■ Action item ■
Using the data below, show every line where the word "outbound" occurs.

■ Input for this task ■

/-- A host's message whose TARGET is another member. -/
def relayOut (s : State) (i : Iface) (address : Long) (port : Word) (m : List Byte) : State :=
  let target := BitVec.ofNat 12 (beAt m 8 2)
  let sess := BitVec.ofNat 8 (beAt m 2 1)
  let e : Relay := ⟨target, sess, i, address, port, now s⟩
  let same (x : Relay) : Bool := decide (x.target = target) && decide (x.sess = sess)
  let no (st : Word) : State := sendTo s i address port (.refuse sess.toNat (BitVec.ofNat 16 (beAt m 4 2)) st)
  let rest := s.mgmt.relays.filter (fun x => !same x)
  if s.grove.state ≠ 3 ∨ tget 0 s.grove.fwd target.toNat = 0 then no eState
  else if 64 ≤ rest.length then no eCapacity
  else sendOnward (setMgmt s (fun g => { g with relays := rest ++ [e] })) target.toNat m

/-- A member's message for a host behind this device; a CHALLENGE or WELCOME tells the session's number. -/
def relayBack (s : State) (src : Nat) (m : List Byte) : Option State :=
  let sess := BitVec.ofNat 8 (beAt m 2 1)
  let from' (n : Byte) : Option Relay := s.mgmt.relays.find? (fun x => decide (x.target.toNat = src) && decide (x.sess = n))
  let heard (e : Relay) : State :=
    setMgmt s (fun g => { g with relays := g.relays.map (fun x => if x = e then { x with lastAt := now s } else x) })
  match from' sess, from' 0xFF with
  | some e, _ => some (sendTo (heard e) e.iface e.address e.port (.relayed m))
  | none, some e =>
    let s := heard e
    let s := if decide (sess ≠ 0xFF) && decide (s.mgmt.relays.length < 64) then
        setMgmt s (fun g => { g with relays := g.relays ++ [{ e with sess := sess, lastAt := now s }] }) else s
    some (sendTo s e.iface e.address e.port (.relayed m))
  | none, none => none

/-! ## A message of octets (R440 to R442) -/

/-- Kinds that carry a MAC. -/
def sealedKind (k : Nat) : Bool := [1, 2, 3, 0x13, 0x14].contains k
def hostKind (k : Nat) : Bool := [1, 0x10, 0x12, 0x14].contains k
def deviceKind (k : Nat) : Bool := [2, 3, 0x11, 0x13, 0x14, 0x15].contains k

/-- Octets of the whole message, by its header. -/
def kmpSize (m : List Byte) : Nat := 12 + beAt m 6 2 + (if sealedKind (beAt m 1 1) then 16 else 0)

/-- VERSION, KIND, the reserved octets, TARGET and the size are as R440 and R441 say. -/
def kmpForm (m : List Byte) : Bool :=
  let k := beAt m 1 1
  let t := beAt m 8 2
  decide (12 ≤ m.length) && decide (m.length ≤ 1472) && decide (m.length = kmpSize m) && decide (beAt m 0 1 = 1) &&
    (hostKind k || deviceKind k) && decide (beAt m 3 1 = 0) && decide (beAt m 10 2 = 0) && (decide (t < 4096) || decide (t = 0xFFFF))

/-- The session's host: its interface, and on Ethernet and the grove its address (R453). `src` none: not known. -/
def boundHere (x : Session) (i : Iface) (address : Option Long) (port : Word) : Bool :=
  decide (x.iface = i) && (match address with
    | none => true
    | some a => decide (i = .hq) || (decide (x.address = a) && (decide (i ≠ .ethernet) || decide (x.port = port))))

/-- A well-formed message for this device. Where it came by a bulk unit, which names no sender, an answer to nobody known goes to a free
device (DESIGN CHOICE, notes/assumptions/171). -/
def kmpHere (s : State) (i : Iface) (address : Option Long) (port : Word) (m : List Byte) : State :=
  let kind := beAt m 1 1
  let k := beAt m 2 1
  let seq := BitVec.ofNat 16 (beAt m 4 2)
  let body := (m.drop 12).take (beAt m 6 2)
  let x := session s k
  let mac := decide (m.drop (12 + body.length) = macOf x.sessKey (m.take (12 + body.length)))
  let (n, s) := draw s
  let from' := address.getD ((Config.freeWord n).setWidth 32)
  if kind = 0x10 then
    if decide (k ≠ 0xFF) || decide (body.length ≠ 20) || decide (beAt body 2 2 ≠ 0) then kmpDrop s i
    else helloIn s i from' port (body.getD 0 0) (body.getD 1 0) (body.drop 4)
  else if h : k < 16 then
    if kind = 1 then
      if x.phase ≠ 2 then sendTo s i from' port (.refuse k seq eNotAuth)
      else if !boundHere x i address port || !mac then kmpDrop s i
      else requestIn s i ⟨⟨k, h⟩, seq⟩ body
    else if kind = 0x12 then
      if decide (x.phase ≠ 1) || !boundHere x i address port then kmpDrop s i else proveIn s i k body
    else if decide (x.phase ≠ 2) || !boundHere x i address port || !mac || !body.isEmpty then kmpDrop s i
    else endSession s k
  else if kind = 1 then sendTo s i from' port (.refuse k seq eNotAuth)
  else kmpDrop s i

/-- A message received on an interface from an address. -/
def kmpIn (s : State) (i : Iface) (address : Option Long) (port : Word) (m : List Byte) : State :=
  if !dictPresent s || !ifaceOn s i then s
  else if !kmpForm m then kmpDrop s i
  else
    let kind := beAt m 1 1
    let t := beAt m 8 2
    let mine := decide (t = 0xFFFF) || (!alone s && decide (t = s.cfg.deviceNumber))
    match (if deviceKind kind then address.bind (fun a => if i = .grove then relayBack s a.toNat m else none) else none) with
    | some s' => s'
    | none =>
      if !hostKind kind then kmpDrop s i
      else if mine then kmpHere s i address port m
      else if i = .grove then (if address.isNone then sendOnward s t m else kmpDrop s i)
      else relayOut s i (address.getD 0) port m

/-! ## Management Ethernet (R447) -/

/-- An ARP request for the address in use: opcode 1, its target address (RFC 826). -/
def arpAsks (s : State) (p : List Byte) : Bool :=
  decide (beAt p 6 2 = 1) && decide (beAt p 24 4 = s.mgmt.activeAddr.toNat) && decide (s.mgmt.activeAddr ≠ 0)

/-- A packet comes over a link that is up, at a rate that nothing here tells (DESIGN CHOICE, notes/assumptions/172): MGMT_NET.LINK (R466). -/
def linkSeen (s : State) : State :=
  if s.mgmt.netLink ≠ 0 then s
  else
    let (n, s) := draw s
    setMgmt s (fun m => { m with netLink := BitVec.ofNat 2 (1 + (Config.freeWord n).toNat % 3) })

/-- UDP_DATAGRAM: a packet from its EtherType on. IPv4 with options or in fragments is discarded; ICMP echo is answered; a UDP
datagram to MGMT_NET.PORT is one message. -/
def execUdpDatagram (srcAddr : Long) (srcPort : Word) (packet : List Byte) (s : State) : Outc :=
  let ip := packet.drop 2
  let data := (ip.take (beAt ip 2 2)).drop 20
  if !coreUp s || !s.cfg.mgmt.netEnable then ok s
  else
    let s := linkSeen s
    if beAt packet 0 2 = 0x0806 then ok (if arpAsks s ip then sendTo s .ethernet srcAddr 0 .arp else s)
    else if decide (beAt packet 0 2 ≠ 0x0800) || decide (beAt ip 0 1 ≠ 0x45) || decide (beAt ip 6 2 % 0x4000 ≠ 0) ||
        decide (beAt ip 16 4 ≠ s.mgmt.activeAddr.toNat) then ok s
    else if beAt ip 9 1 = 1 then
      ok (if beAt data 0 1 = 8 then sendTo s .ethernet srcAddr 0 (.icmpEcho (data.drop 4)) else s)
    else if decide (beAt ip 9 1 = 17) && decide (beAt data 2 2 = s.cfg.mgmt.udpPort.toNat) then
      ok (kmpIn s .ethernet (some srcAddr) srcPort ((data.take (beAt data 4 2)).drop 8))
    else ok s

/-! ## HQ (R448, R485) -/

/-- Octets taken in the inbound FIFO: each message with its LENGTH. -/
def hqUsed (s : State) : Nat := s.mgmt.hqIn.foldl (fun n m => n + 2 + m.length) 0

/-- PUT: the message waits in the FIFO, or is discarded whole for want of room. In recovery the boot ROM takes a firmware image, writes it to
slot A and resets. -/
def execPut (message : List Byte) (s : State) : Outc :=
  if s.power.recovery then
    if fwLayout message && fwRollback s message && fwSigned message then
      ok (resetUncaused (setPower s (fun p => { p with slotA := fwSlotOf message })))
    else ok s
  else if !s.cfg.mgmt.hqEnable then ok s
  else if 2048 < hqUsed s + 2 + message.length then ok (setMgmt s (fun m => { m with hqDiscard := true }))
  else ok (setMgmt s (fun m => { m with hqIn := m.hqIn ++ [message] }))

/-- What GET sends: LENGTH and the oldest outbound message, or a LENGTH of 0. -/
def hqAnswer (s : State) : List Byte :=
  match s.mgmt.outHq with
  | [] => [0, 0]
  | m :: _ => be 2 m.length ++ m

/-- GET: the oldest outbound message goes once HQ_CS_N has risen after its last octet. -/
def execGet (complete : Bool) (s : State) : Outc :=
  if complete && s.cfg.mgmt.hqEnable then ok (setMgmt s (fun m => { m with hqGot := hqAnswer s, outHq := m.outHq.drop 1 })) else ok s

/-- HQ_ATTN_N: driven low while OUT_PENDING = 1 (R448). -/
def hqAttnN (s : State) : Bool := s.mgmt.outHq.isEmpty

/-- STATUS: OUT_PENDING, IN_ROOM, DISCARD (cleared), READY. -/
def execStatus (s : State) : Outc :=
  ok (setMgmt s (fun m => { m with
    hqStatus := BitVec.ofNat 8 (bitOf (!hqAttnN s) + 2 * bitOf (decide (hqUsed s + 1500 ≤ 2048)) + 4 * bitOf m.hqDiscard + 8 * bitOf (dictPresent s)), hqDiscard := false }))

/-! ## The grove (R449) -/

/-- The control core handles what has arrived over the grove: link-state records, announcements and management messages. -/
def takeArrived (s : State) : State :=
  let l := s.grove.arrived
  l.foldl (fun s x =>
    let own := decide (x.1 ≠ 4096)
    if own && decide (x.2.head? = some recordTag) then noteRecord s x.2
    else if own && decide (x.2.head? = some announceTag) then noteAnnounce s x.2
    else if own && decide (x.2.head? = some reportTag) then noteReport s
    else if own && decide (x.2.head? = some dwellTag) then noteDwell s x.2
    else kmpIn s .grove (if x.1 = 4096 then none else some (BitVec.ofNat 32 x.1)) 0 (x.2.take (kmpSize x.2)))
    { s with grove := { s.grove with arrived := [] } }

/-- LINK_FRAME_RECEIVE. -/
def execLinkFrameReceive (l : Fin 4) (f : RxFrame) (s : State) : Outc := ok (takeArrived (receiveFrame l f s))

end Sys2Proof.Machine
end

■ Exercise answer ■
/-- What GET sends: LENGTH and the oldest outbound message, or a LENGTH of 0. -/
/-- GET: the oldest outbound message goes once HQ_CS_N has risen after its last octet. -/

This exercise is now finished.